Only one span of the listing below should come back. It runs from the line with "size == 0#2" through the line with "h _ _ | .migrLat h => h.term", and each of its lines must be reproduced exactly.
------------------------
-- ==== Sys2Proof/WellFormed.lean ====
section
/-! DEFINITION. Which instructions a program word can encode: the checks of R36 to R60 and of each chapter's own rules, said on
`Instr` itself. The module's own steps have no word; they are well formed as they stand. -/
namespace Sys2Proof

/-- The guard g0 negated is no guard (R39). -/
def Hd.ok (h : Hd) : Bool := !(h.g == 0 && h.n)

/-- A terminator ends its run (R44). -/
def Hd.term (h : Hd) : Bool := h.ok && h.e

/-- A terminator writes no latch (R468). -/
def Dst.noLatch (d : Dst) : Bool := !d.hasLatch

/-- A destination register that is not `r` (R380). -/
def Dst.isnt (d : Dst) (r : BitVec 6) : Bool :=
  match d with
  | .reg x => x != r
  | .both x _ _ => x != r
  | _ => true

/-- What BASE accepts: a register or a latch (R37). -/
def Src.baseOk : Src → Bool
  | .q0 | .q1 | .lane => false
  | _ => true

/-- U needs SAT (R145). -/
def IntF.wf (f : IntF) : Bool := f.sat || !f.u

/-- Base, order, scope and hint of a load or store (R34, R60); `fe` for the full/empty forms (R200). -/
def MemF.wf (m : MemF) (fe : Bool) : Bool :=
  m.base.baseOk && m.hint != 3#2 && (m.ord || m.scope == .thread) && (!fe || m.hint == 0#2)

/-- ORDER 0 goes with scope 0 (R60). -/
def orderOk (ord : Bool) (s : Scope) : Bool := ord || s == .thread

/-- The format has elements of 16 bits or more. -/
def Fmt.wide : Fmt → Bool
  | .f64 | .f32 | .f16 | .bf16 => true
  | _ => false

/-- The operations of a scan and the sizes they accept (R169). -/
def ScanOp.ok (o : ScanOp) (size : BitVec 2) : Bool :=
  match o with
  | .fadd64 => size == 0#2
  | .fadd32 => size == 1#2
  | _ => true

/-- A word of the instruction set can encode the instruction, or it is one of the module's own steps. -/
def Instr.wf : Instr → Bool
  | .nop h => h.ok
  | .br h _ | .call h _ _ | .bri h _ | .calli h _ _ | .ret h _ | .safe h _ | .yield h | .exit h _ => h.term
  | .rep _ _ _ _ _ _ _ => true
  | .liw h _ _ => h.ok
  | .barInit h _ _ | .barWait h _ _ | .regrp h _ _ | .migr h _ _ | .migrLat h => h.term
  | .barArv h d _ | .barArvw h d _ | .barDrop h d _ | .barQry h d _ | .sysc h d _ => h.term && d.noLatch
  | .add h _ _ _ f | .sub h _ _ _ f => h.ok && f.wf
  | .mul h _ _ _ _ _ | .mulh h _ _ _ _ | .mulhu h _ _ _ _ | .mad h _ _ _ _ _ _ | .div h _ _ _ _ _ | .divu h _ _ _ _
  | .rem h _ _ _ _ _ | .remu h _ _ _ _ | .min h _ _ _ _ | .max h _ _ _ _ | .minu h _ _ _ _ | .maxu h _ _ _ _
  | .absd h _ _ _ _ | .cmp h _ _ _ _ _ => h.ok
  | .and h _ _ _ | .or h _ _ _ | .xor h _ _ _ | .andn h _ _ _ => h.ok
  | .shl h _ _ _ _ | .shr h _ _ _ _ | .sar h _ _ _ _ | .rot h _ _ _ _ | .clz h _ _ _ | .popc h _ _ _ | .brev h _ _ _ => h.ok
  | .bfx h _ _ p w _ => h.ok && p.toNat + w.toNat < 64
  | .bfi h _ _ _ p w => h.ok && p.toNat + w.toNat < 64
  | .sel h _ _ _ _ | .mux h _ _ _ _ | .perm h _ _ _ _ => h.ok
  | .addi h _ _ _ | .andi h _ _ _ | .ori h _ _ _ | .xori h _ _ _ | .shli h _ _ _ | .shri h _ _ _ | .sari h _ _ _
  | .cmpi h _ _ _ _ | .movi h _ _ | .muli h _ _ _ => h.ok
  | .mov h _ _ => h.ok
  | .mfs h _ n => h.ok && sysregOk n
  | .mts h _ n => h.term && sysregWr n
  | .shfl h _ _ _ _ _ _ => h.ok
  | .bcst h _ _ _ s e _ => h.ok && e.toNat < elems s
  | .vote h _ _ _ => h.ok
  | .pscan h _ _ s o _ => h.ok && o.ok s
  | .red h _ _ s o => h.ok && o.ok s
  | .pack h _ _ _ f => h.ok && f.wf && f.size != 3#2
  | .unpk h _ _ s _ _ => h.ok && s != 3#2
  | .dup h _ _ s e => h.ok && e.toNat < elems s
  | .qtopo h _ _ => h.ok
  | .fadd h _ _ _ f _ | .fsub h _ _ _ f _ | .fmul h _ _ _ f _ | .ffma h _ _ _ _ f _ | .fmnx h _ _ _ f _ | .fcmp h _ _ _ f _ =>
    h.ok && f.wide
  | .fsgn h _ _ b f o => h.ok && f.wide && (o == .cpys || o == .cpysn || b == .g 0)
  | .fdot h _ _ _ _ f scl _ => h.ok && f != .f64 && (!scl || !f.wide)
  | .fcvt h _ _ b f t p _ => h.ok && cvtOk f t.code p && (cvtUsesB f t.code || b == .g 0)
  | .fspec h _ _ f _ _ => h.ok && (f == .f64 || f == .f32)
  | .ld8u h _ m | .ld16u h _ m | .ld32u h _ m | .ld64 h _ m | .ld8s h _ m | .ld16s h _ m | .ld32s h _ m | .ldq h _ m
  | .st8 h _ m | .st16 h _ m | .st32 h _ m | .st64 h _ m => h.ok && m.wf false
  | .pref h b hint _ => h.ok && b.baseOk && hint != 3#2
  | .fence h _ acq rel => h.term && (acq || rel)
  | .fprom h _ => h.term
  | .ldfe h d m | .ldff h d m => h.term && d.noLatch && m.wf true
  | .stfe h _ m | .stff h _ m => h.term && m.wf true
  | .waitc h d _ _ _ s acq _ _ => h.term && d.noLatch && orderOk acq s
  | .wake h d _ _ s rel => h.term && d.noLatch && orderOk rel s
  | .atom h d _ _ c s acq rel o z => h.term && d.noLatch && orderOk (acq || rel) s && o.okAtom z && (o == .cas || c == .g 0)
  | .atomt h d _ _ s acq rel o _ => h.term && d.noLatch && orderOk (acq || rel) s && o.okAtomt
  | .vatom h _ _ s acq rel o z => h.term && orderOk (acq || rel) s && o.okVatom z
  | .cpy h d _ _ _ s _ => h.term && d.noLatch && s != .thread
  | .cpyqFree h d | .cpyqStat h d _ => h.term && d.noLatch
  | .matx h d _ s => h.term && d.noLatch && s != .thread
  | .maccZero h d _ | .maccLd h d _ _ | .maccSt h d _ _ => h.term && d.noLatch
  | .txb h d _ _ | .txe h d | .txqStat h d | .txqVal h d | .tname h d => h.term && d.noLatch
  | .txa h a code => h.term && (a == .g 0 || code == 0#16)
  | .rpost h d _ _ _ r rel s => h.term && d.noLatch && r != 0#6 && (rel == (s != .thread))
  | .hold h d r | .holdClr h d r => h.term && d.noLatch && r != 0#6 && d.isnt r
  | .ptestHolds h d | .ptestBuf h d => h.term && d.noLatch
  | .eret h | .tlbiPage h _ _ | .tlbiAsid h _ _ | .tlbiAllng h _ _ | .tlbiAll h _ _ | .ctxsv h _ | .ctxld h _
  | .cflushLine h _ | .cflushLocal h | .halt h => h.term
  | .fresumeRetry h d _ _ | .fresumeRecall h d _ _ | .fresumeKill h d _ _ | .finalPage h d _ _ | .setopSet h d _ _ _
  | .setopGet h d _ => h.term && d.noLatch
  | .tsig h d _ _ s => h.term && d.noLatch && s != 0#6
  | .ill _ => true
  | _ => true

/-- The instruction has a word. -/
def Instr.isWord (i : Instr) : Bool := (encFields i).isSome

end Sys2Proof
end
------------------------
• **Response to the task**:
  | .fadd64 => size == 0#2
  | .fadd32 => size == 1#2
  | _ => true

/-- A word of the instruction set can encode the instruction, or it is one of the module's own steps. -/
def Instr.wf : Instr → Bool
  | .nop h => h.ok
  | .br h _ | .call h _ _ | .bri h _ | .calli h _ _ | .ret h _ | .safe h _ | .yield h | .exit h _ => h.term
  | .rep _ _ _ _ _ _ _ => true
  | .liw h _ _ => h.ok
  | .barInit h _ _ | .barWait h _ _ | .regrp h _ _ | .migr h _ _ | .migrLat h => h.term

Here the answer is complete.